=== Task requirements ===
Using the material below, print the line that contains "(off : Nat) (v", the line that contains "(∀ d ∈ r.fields, t.rd", and every line in between, exactly and nothing else.

++++++

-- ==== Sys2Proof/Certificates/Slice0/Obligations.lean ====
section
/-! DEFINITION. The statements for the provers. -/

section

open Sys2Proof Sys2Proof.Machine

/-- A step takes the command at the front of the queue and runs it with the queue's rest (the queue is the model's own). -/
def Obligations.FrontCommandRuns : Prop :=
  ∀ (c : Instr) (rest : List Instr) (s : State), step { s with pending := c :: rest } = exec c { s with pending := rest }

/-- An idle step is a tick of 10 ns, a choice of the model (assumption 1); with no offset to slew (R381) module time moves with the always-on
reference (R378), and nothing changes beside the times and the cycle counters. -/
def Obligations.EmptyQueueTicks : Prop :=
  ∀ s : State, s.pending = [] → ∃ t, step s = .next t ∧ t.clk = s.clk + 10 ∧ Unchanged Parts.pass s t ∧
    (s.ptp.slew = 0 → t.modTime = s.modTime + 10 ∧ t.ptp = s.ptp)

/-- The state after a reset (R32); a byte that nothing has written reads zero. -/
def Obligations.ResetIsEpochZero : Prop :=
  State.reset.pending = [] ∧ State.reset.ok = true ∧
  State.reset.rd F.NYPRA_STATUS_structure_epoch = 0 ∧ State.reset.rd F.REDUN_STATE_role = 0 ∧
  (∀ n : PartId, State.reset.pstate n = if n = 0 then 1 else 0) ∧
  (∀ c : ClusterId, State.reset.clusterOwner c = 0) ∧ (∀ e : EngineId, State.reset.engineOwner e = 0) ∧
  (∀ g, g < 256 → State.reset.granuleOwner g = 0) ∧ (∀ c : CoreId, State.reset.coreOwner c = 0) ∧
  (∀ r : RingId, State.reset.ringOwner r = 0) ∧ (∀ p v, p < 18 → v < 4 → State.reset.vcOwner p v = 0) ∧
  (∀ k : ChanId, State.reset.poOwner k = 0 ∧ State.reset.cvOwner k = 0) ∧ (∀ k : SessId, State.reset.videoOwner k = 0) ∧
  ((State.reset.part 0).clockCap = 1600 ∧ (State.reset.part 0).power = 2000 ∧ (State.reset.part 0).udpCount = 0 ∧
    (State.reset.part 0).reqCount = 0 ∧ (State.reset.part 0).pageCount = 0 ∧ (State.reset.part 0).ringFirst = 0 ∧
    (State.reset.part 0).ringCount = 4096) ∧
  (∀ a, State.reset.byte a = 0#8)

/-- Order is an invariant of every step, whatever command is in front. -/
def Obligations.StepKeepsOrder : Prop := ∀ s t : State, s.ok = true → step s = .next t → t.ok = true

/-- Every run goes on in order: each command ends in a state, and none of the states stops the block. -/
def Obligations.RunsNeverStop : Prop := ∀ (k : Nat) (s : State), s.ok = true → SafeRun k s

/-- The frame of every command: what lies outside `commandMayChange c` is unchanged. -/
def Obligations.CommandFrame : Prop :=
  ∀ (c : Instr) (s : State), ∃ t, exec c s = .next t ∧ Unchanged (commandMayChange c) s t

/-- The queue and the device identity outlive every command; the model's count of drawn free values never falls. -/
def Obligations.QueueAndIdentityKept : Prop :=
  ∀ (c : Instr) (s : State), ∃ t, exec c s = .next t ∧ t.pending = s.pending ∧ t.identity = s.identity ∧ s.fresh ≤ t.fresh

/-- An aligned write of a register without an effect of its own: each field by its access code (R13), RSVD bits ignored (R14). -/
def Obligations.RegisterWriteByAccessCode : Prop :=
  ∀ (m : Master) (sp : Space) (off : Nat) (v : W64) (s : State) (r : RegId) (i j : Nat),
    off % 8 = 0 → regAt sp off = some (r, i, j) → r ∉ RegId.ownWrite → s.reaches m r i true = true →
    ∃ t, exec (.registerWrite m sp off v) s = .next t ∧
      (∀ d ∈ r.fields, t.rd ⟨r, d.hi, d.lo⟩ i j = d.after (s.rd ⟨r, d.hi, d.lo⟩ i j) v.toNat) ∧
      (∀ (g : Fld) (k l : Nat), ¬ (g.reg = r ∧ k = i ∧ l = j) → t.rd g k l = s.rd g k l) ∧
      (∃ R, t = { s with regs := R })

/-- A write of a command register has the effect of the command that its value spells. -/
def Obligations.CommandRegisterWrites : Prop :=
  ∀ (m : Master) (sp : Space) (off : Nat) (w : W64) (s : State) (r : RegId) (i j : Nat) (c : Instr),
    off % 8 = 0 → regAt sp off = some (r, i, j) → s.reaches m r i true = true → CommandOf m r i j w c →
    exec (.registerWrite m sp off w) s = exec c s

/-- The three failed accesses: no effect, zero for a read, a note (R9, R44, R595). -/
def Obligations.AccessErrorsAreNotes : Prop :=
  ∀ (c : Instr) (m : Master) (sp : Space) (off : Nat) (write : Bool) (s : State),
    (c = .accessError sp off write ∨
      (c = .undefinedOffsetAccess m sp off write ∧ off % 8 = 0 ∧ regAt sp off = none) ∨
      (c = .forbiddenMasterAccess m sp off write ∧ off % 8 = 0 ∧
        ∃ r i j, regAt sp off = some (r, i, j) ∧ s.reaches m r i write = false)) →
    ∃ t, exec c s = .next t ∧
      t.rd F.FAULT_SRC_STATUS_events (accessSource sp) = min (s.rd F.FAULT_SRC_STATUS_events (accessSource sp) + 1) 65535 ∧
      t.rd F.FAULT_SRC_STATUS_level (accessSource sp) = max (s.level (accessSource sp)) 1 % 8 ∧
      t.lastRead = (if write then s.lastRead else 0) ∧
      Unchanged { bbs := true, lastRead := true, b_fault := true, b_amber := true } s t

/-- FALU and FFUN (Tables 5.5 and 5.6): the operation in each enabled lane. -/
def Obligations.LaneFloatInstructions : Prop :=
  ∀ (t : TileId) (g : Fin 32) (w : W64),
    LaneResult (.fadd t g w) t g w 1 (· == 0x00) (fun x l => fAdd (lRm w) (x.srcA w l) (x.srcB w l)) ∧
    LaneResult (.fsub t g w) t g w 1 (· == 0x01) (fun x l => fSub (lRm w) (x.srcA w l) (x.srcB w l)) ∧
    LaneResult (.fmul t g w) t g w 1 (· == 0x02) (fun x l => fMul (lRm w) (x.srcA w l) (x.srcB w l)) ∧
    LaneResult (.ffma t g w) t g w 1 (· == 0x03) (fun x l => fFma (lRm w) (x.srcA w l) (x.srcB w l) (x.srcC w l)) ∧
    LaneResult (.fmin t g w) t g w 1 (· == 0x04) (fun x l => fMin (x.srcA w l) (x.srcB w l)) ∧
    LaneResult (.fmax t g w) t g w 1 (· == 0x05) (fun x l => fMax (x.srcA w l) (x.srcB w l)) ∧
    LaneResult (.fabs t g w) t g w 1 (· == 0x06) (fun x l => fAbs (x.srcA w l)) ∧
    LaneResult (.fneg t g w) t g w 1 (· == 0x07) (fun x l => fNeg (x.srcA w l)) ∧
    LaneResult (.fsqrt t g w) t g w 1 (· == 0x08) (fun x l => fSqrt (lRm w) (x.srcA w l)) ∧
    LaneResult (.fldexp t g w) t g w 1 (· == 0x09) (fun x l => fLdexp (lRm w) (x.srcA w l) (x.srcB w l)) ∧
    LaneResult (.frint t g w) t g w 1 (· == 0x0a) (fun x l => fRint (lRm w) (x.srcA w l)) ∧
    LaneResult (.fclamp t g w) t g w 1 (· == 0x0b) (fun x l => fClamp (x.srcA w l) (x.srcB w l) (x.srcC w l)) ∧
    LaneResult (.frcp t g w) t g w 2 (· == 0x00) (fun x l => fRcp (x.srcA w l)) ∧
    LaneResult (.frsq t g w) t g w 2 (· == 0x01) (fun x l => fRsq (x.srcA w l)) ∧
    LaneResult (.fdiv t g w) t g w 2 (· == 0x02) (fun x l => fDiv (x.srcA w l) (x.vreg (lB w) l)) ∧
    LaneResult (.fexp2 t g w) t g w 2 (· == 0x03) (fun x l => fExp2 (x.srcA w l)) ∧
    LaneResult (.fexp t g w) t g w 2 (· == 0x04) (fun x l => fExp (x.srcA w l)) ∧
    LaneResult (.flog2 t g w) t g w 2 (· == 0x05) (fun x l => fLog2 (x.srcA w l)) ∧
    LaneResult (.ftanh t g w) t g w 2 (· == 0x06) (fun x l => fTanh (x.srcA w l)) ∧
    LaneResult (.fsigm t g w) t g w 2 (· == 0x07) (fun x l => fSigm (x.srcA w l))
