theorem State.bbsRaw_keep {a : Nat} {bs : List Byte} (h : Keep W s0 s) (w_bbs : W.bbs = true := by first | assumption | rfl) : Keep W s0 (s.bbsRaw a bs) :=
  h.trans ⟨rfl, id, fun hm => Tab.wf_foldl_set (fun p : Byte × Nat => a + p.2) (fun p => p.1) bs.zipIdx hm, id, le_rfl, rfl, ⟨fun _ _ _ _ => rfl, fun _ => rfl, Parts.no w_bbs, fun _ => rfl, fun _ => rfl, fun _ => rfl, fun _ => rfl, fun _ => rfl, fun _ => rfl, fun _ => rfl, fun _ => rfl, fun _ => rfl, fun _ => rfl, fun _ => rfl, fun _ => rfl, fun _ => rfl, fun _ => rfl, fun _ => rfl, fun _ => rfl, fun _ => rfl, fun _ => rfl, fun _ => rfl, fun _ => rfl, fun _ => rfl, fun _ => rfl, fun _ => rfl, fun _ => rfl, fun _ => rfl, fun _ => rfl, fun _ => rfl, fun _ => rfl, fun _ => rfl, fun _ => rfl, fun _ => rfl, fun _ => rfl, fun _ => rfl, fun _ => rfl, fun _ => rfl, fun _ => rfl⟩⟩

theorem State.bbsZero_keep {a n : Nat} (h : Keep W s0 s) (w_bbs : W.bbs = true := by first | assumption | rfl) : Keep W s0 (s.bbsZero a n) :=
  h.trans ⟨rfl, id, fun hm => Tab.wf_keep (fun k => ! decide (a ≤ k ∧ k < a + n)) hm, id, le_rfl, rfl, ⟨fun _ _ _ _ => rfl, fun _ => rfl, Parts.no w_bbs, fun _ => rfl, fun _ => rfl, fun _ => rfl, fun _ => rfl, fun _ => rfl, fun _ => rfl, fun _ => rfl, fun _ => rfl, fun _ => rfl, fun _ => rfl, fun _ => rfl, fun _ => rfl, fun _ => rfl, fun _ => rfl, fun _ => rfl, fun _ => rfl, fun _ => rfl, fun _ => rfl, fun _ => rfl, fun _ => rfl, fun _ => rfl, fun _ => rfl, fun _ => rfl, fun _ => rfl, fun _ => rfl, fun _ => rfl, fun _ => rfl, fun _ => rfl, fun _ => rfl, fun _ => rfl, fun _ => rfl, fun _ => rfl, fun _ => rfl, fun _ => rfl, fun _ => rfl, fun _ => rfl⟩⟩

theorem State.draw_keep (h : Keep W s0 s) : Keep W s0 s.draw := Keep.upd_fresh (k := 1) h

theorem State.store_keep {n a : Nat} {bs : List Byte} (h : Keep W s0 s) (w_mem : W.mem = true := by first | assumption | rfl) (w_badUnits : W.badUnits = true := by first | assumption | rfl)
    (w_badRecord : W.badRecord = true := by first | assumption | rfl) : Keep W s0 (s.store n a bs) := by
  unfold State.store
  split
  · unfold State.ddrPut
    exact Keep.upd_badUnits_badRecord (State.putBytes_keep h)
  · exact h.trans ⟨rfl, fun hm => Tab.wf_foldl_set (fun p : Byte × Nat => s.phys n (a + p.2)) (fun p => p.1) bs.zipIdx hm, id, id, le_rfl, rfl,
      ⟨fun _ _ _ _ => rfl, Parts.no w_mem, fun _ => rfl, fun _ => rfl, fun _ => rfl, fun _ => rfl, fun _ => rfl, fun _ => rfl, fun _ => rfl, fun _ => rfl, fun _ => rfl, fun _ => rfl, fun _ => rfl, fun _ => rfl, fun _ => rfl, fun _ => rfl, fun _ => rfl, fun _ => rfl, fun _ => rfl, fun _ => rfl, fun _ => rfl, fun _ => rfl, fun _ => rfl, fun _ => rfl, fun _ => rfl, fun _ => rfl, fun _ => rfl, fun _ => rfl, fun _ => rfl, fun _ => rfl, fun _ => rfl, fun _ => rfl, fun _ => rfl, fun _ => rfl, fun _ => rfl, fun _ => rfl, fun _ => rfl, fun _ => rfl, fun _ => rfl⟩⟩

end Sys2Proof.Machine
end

++++++

=== Response box ===
  ∀ (m : Master) (sp : Space) (off : Nat) (v : W64) (s : State) (r : RegId) (i j : Nat),
    off % 8 = 0 → regAt sp off = some (r, i, j) → r ∉ RegId.ownWrite → s.reaches m r i true = true →
    ∃ t, exec (.registerWrite m sp off v) s = .next t ∧
      (∀ d ∈ r.fields, t.rd ⟨r, d.hi, d.lo⟩ i j = d.after (s.rd ⟨r, d.hi, d.lo⟩ i j) v.toNat) ∧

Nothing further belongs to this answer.